/-! ### The step-size table -/

/-- A table that meets R27 does not decrease from one index to the next, and its ends are 7 and 32767. -/
theorem Config.order_of_wellFormed {cfg : Config} (h : cfg.wellFormed = true) :
    (∀ i < 88, cfg.stepTable.getD i 0 ≤ cfg.stepTable.getD (i + 1) 0) ∧
      cfg.stepTable.getD 0 0 = 7 ∧ cfg.stepTable.getD 88 0 = 32767 := by
  simp only [Config.wellFormed, Bool.and_eq_true, beq_iff_eq, List.all_eq_true, List.mem_range, decide_eq_true_eq] at h
  obtain ⟨⟨⟨-, horder⟩, hfirst⟩, hlast⟩ := h
  exact ⟨horder, hfirst, hlast⟩

/-- A table that meets R27 does not decrease over any number of indices. -/
theorem Config.getD_le_getD_of_wellFormed {cfg : Config} (h : cfg.wellFormed = true) {i j : Nat} (hij : i ≤ j)
    (hj : j ≤ 88) : cfg.stepTable.getD i 0 ≤ cfg.stepTable.getD j 0 := by
  obtain ⟨horder, -, -⟩ := Config.order_of_wellFormed h
  induction j, hij using Nat.le_induction with
  | base => exact le_rfl
  | succ j _ ih => exact (ih (by omega)).trans (horder j (by omega))

/-- At a legal index, a table that meets R27 has a step in [7, 32767] (R80). -/
theorem stepSize_bounds {cfg : Config} {i : StepIndex} (h : cfg.wellFormed = true) (hi : i.toNat ≤ 88) :
    7 ≤ stepSize cfg i ∧ stepSize cfg i ≤ 32767 := by
  obtain ⟨-, hfirst, hlast⟩ := Config.order_of_wellFormed h
  exact ⟨hfirst.ge.trans (Config.getD_le_getD_of_wellFormed h (Nat.zero_le _) hi),
    (Config.getD_le_getD_of_wellFormed h hi le_rfl).trans hlast.le⟩

/-- Settles O2: by induction over the table from its first entry and to its last one. -/
theorem everyStepLiesBetween7And32767 : Obligations.EveryStepLiesBetween7And32767 := by
  unfold Obligations.EveryStepLiesBetween7And32767
  exact fun cfg i => stepSize_bounds

/-- Settles O1: evaluation of the constraints on the default table. -/
theorem hardwareStepTableMeetsItsConstraints : Obligations.HardwareStepTableMeetsItsConstraints := by
  unfold Obligations.HardwareStepTableMeetsItsConstraints
  exact hardware_wellFormed

/-- The index adjustments are symmetric (R28). -/
theorem adj_complement (c : Code) : adj c = adj (15#4 - c) := by
  revert c; decide

/-- Settles O3: the table is the literal by definition, and its entries are checked code by code. -/
theorem indexAdjustmentsAreTheLiteral : Obligations.IndexAdjustmentsAreTheLiteral := by
  unfold Obligations.IndexAdjustmentsAreTheLiteral
  refine ⟨rfl, fun c => ?_⟩
  obtain ⟨hlo, hhi⟩ := adj_bounds c
  exact ⟨adj_eq c, hlo, hhi, adj_complement c⟩

/-! ### The quantizer -/

/-- A truncated quotient of a negative number is no positive number. -/
theorem tdiv_nonpos {n step : Int} (hn : n ≤ 0) (hstep : 0 < step) : tdiv n step ≤ 0 := by
  have hopposite : 0 ≤ Int.tdiv (-n) step := Int.tdiv_nonneg (by omega) hstep.le
  rw [Int.neg_tdiv] at hopposite
  unfold tdiv
  omega

/-- After the clamp to [0, 15] it makes no difference whether the quotient is truncated or floored (R82): they differ on
negative numerators only, and there both are clamped to 0. -/
theorem saturate_tdiv_eq_saturate_fdiv {n step : Int} (hstep : 0 < step) :
    saturate (tdiv n step) 0 15 = saturate (Int.fdiv n step) 0 15 := by
  rcases le_or_gt 0 n with hn | hn
  · rw [tdiv, Int.tdiv_eq_ediv_of_nonneg hn, Int.fdiv_eq_ediv_of_nonneg _ hstep.le]
  · have htrunc : tdiv n step ≤ 0 := tdiv_nonpos hn.le hstep
    have hfloor : Int.fdiv n step < 0 := Int.fdiv_neg_of_neg_of_pos hn hstep
    unfold saturate
    omega

/-- The closed form of the quantizer (R82). -/
theorem quantize_eq_saturate_fdiv {s p : Sample} {step : Nat} (hstep : 0 < step) :
    ((quantize s p step).toNat : Int) = saturate (8 + Int.fdiv (4 * (s.toInt - p.toInt)) step) 0 15 := by
  have hpos : (0 : Int) < step := by exact_mod_cast hstep
  have hn : (s.toInt - p.toInt) * 4 + (step : Int) * 8 = 4 * (s.toInt - p.toInt) + 8 * step := by ring
  rw [quantize_value, saturate_tdiv_eq_saturate_fdiv hpos, hn, Int.add_mul_fdiv_right _ _ hpos.ne', Int.add_comm]

/-- The threshold of a code (R82): the code is at least `c` exactly when `4 d` is at least `(c - 8) step`. -/
theorem le_quantize_iff {s p : Sample} {step : Nat} (hstep : 0 < step) {c : Nat} (hc : 1 ≤ c) (hc' : c ≤ 15) :
    c ≤ (quantize s p step).toNat ↔ ((c : Int) - 8) * step ≤ 4 * (s.toInt - p.toInt) := by
  have hpos : (0 : Int) < step := by exact_mod_cast hstep
  have hcode := quantize_eq_saturate_fdiv (s := s) (p := p) hstep
  rw [← Int.le_ediv_iff_mul_le hpos, ← Int.fdiv_eq_ediv_of_nonneg _ hpos.le]
  unfold saturate at hcode
  omega

/-- Settles O5: the code is 0 below the threshold of 1, 15 from that of 15 on, and `c` between those of `c` and `c + 1`. -/
theorem quantizerHasTheFloorClosedForm : Obligations.QuantizerHasTheFloorClosedForm := by
  unfold Obligations.QuantizerHasTheFloorClosedForm
  intro s p step hstep
  have hlast := le_quantize_iff (s := s) (p := p) hstep (c := 15)
  have hfirst := le_quantize_iff (s := s) (p := p) hstep (c := 1)
  have hcode := (quantize s p step).isLt
  refine ⟨quantize_eq_saturate_fdiv hstep, by omega, by omega, fun c hc hc' => ?_⟩
  have hlow := le_quantize_iff (s := s) (p := p) hstep hc (by omega)
  have hhigh := le_quantize_iff (s := s) (p := p) hstep (c := c + 1) (by omega) (by omega)
  have hnext : ((c + 1 : Nat) : Int) - 8 = c - 7 := by omega
  rw [hnext] at hhigh
  omega

/-! ### The reconstruction term -/

/-- The reconstruction term does not decrease in the code (R87). -/
theorem delta_mono {c d : Code} (h : c.toNat ≤ d.toNat) (step : Nat) : delta c step ≤ delta d step := by
  have hproduct : c.toNat * step ≤ d.toNat * step := Nat.mul_le_mul_right step h
  unfold delta
  rw [Nat.shiftRight_eq_div_pow, Nat.shiftRight_eq_div_pow, Nat.shiftRight_eq_div_pow]
  omega

/-- At the largest code below the middle the term is negative (R87). -/
theorem delta_seven_neg {step : Nat} (h : 7 ≤ step) : delta 7#4 step < 0 := by
  have hvalue : delta 7#4 step = 7 * step / 4 - 15 * step / 8 := delta_eq 7#4 step
  rcases h.eq_or_lt with rfl | hlt
  · decide
  · omega

/-- At the smallest code above the middle the term is the ceiling of step / 8 (R87). -/
theorem delta_eight_eq (step : Nat) : delta 8#4 step = ((step + 7) / 8 : Nat) := by
  have hvalue : delta 8#4 step = 8 * step / 4 - 15 * step / 8 := delta_eq 8#4 step
  omega

theorem delta_eight_pos {step : Nat} (h : 7 ≤ step) : 0 < delta 8#4 step := by
  rw [delta_eight_eq]; omega

/-- The term never vanishes (R87): it is at most that of code 7 or at least that of code 8. -/
theorem delta_ne_zero {step : Nat} (h : 7 ≤ step) (c : Code) : delta c step ≠ 0 := by
  rcases Nat.lt_or_ge c.toNat 8 with hc | hc
  · have hle : delta c step ≤ delta 7#4 step := delta_mono (Nat.le_of_lt_succ hc) step
    exact (hle.trans_lt (delta_seven_neg h)).ne
  · have hle : delta 8#4 step ≤ delta c step := delta_mono (c := 8#4) hc step
    exact ((delta_eight_pos h).trans_le hle).ne'

/-- Settles O10: the general parts by the monotony in the code, the two listed rows by evaluation. -/
theorem reconstructionTermNeverVanishes : Obligations.ReconstructionTermNeverVanishes := by
  unfold Obligations.ReconstructionTermNeverVanishes
  refine ⟨fun step hlo _ => ?_, by decide, by decide, by decide⟩
  exact ⟨fun c d hcd => delta_mono hcd step, delta_seven_neg hlo, delta_eight_pos hlo, delta_ne_zero hlo,
    delta_eight_eq step⟩

/-! ### The ranges of the intermediate values -/

/-- A truncated quotient is at most `hi` where the numerator is below `(hi + 1) step`. -/
theorem tdiv_le {n step hi : Int} (hstep : 0 < step) (hhi : 0 ≤ hi) (h : n < (hi + 1) * step) : tdiv n step ≤ hi := by
  rcases le_or_gt n 0 with hn | hn
  · exact (tdiv_nonpos hn hstep).trans hhi
  · rw [tdiv, Int.tdiv_eq_ediv_of_nonneg hn.le]
    exact Int.lt_add_one_iff.mp (Int.ediv_lt_of_lt_mul hstep h)

/-- A truncated quotient is at least `-lo` where the numerator is above `-(lo + 1) step`. -/
theorem neg_le_tdiv {n step lo : Int} (hstep : 0 < step) (hlo : 0 ≤ lo) (h : -n < (lo + 1) * step) :
    -lo ≤ tdiv n step := by
  have hopposite : tdiv (-n) step ≤ lo := tdiv_le hstep hlo h
  rw [tdiv, Int.neg_tdiv] at hopposite
  unfold tdiv
  omega

/-- The reconstruction term lies between its values at the codes 0 and 15, which are widest at the largest step (R86). -/
theorem delta_bounds (c : Code) {step : Nat} (h : step ≤ 32767) : -61438 ≤ delta c step ∧ delta c step ≤ 61438 := by
  have hfirst : delta 0#4 step = 0 * step / 4 - 15 * step / 8 := delta_eq 0#4 step
  have hlast : delta 15#4 step = 15 * step / 4 - 15 * step / 8 := delta_eq 15#4 step
  have hlo : delta 0#4 step ≤ delta c step := delta_mono (Nat.zero_le _) step
  have hhi : delta c step ≤ delta 15#4 step := delta_mono (Nat.le_of_lt_succ c.isLt) step
  rcases h.eq_or_lt with rfl | hlt <;> omega

/-- A sample or a predictor is in the signed 16-bit range. -/
theorem toInt_sample_bounds (s : Sample) : -32768 ≤ s.toInt ∧ s.toInt ≤ 32767 :=
  ⟨BitVec.le_toInt s, Int.le_sub_one_of_lt (BitVec.toInt_lt)⟩

/-- Settles O9: the quotient by its numerator's range, the term by its values at codes 0 and 15, the rest linear. -/
theorem intermediateValuesFitTwentyBits : Obligations.IntermediateValuesFitTwentyBits := by
  unfold Obligations.IntermediateValuesFitTwentyBits
  intro s p c i step hlo hhi hi d n
  obtain ⟨hs, hs'⟩ := toInt_sample_bounds s
  obtain ⟨hp, hp'⟩ := toInt_sample_bounds p
  obtain ⟨hdelta, hdelta'⟩ := delta_bounds c hhi
  obtain ⟨hadj, hadj'⟩ := adj_bounds c
  have hproduct : c.toNat * step ≤ 15 * step := Nat.mul_le_mul_right step (Nat.le_of_lt_succ c.isLt)
  have hquotient : -37440 ≤ tdiv n step := neg_le_tdiv (by omega) (by omega) (by omega)
  have hquotient' : tdiv n step ≤ 37456 := tdiv_le (by omega) (by omega) (by omega)
  rw [Nat.shiftRight_eq_div_pow, Nat.shiftRight_eq_div_pow]
  refine ⟨?_, ?_, ?_, ?_, ⟨hquotient, hquotient'⟩, ?_, ?_, ?_, ?_, ?_, ?_, ?_⟩
  all_goals omega

/-! ### The saturated predictor, and the decoder step -/

/-- The code of a sample equal to the predictor is 8 (R82 with d = 0). -/
theorem quantize_self (p : Sample) {step : Nat} (h : 0 < step) : quantize p p step = 8#4 := by
  have hcode := quantize_eq_saturate_fdiv (s := p) (p := p) h
  rw [Int.sub_self, Int.mul_zero, Int.zero_fdiv] at hcode
  exact BitVec.eq_of_toNat_eq (Int.ofNat_inj.mp (hcode.trans rfl))
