-- ==== Sys2Proof/Machine/State.lean ====
section
/-!
DEFINITION. The state of the part: every record, table, queue, counter, mode and pin that the manual names, block by
block, then the flash device and the queue of waiting commands. A field that the manual calls absent outside a condition
is an `Option`. Times are µs left to run. `State.reset` is the part right after power-on reset with a flash that has
never been written.
-/
namespace Sys2Proof.Machine

open Sys2Proof

/-! ## Codes (11.2) -/

/-- Where a route's lines come from (R7). -/
inductive Source where
  | scan
  | link
  | store
  deriving DecidableEq, Repr

/-- Where a route's lines go (R7). -/
inductive Sink where
  | print
  | link
  | store
  deriving DecidableEq, Repr

/-- The form of a coded line, and a route's link encoding (R89, R94). -/
inductive Form where
  | raw
  | run
  deriving DecidableEq, Repr

/-- The bilevel mode of a SCAN route (R33). -/
inductive BilevelMode where
  | threshold
  | dither
  deriving DecidableEq, Repr

/-- The origin of a stored page (R104). -/
inductive Origin where
  | scanned
  | received
  | boot
  deriving DecidableEq, Repr

/-- The fourteen refusal reasons, in the order of the reason table of R180. -/
inductive Reason where
  | unknown
  | malformed
  | busy
  | endpointInUse
  | invalidRoute
  | quota
  | protected_
  | noSuchPage
  | directoryFull
  | storeFaultPending
  | sequence
  | notReported
  | limit
  | noCode
  deriving DecidableEq, Repr

/-- The outcome of a directive (R180). -/
inductive Answer where
  | accepted
  | adjusted
  | refused (r : Reason)
  deriving DecidableEq, Repr

/-! ## Upstream records (R181, 11.4) -/

/-- Causes of ROUTE CLOSED. -/
inductive CloseCause where
  | closed
  | aborted
  | protected_
  deriving DecidableEq, Repr

/-- Causes of STORE FULL (R116). -/
inductive FullCause where
  | blocks
  | directory
  | pageLength
  deriving DecidableEq, Repr

/-- The operations of STORE OP DONE. -/
inductive StoreOp where
  | scan
  | delete
  | lockPage
  | setMasterLock
  | clearLocks
  | totalErase
  | setCode
  | installBoot
  deriving DecidableEq, Repr

/-- The results of STORE OP DONE. -/
inductive OpResult where
  | done
  | fault
  | mismatch
  deriving DecidableEq, Repr

/-- The causes of SLEEP CANCELLED (R156). -/
inductive CancelCause where
  | directive
  | signal
  | hostReset
  deriving DecidableEq, Repr

/-- The wake causes (R159). -/
inductive WakeCause where
  | ring
  | key
  | hook
  | doc
  | timer
  deriving DecidableEq, Repr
□ □ □ □ □ □ □
Return only the stretch of the material above from the line holding "have hquotient : -37440" through the line holding "theorem quantize_self (p", copied exactly.

  have hquotient : -37440 ≤ tdiv n step := neg_le_tdiv (by omega) (by omega) (by omega)
  have hquotient' : tdiv n step ≤ 37456 := tdiv_le (by omega) (by omega) (by omega)
  rw [Nat.shiftRight_eq_div_pow, Nat.shiftRight_eq_div_pow]
  refine ⟨?_, ?_, ?_, ?_, ⟨hquotient, hquotient'⟩, ?_, ?_, ?_, ?_, ?_, ?_, ?_⟩
  all_goals omega

/-! ### The saturated predictor, and the decoder step -/

/-- The code of a sample equal to the predictor is 8 (R82 with d = 0). -/
theorem quantize_self (p : Sample) {step : Nat} (h : 0 < step) : quantize p p step = 8#4 := by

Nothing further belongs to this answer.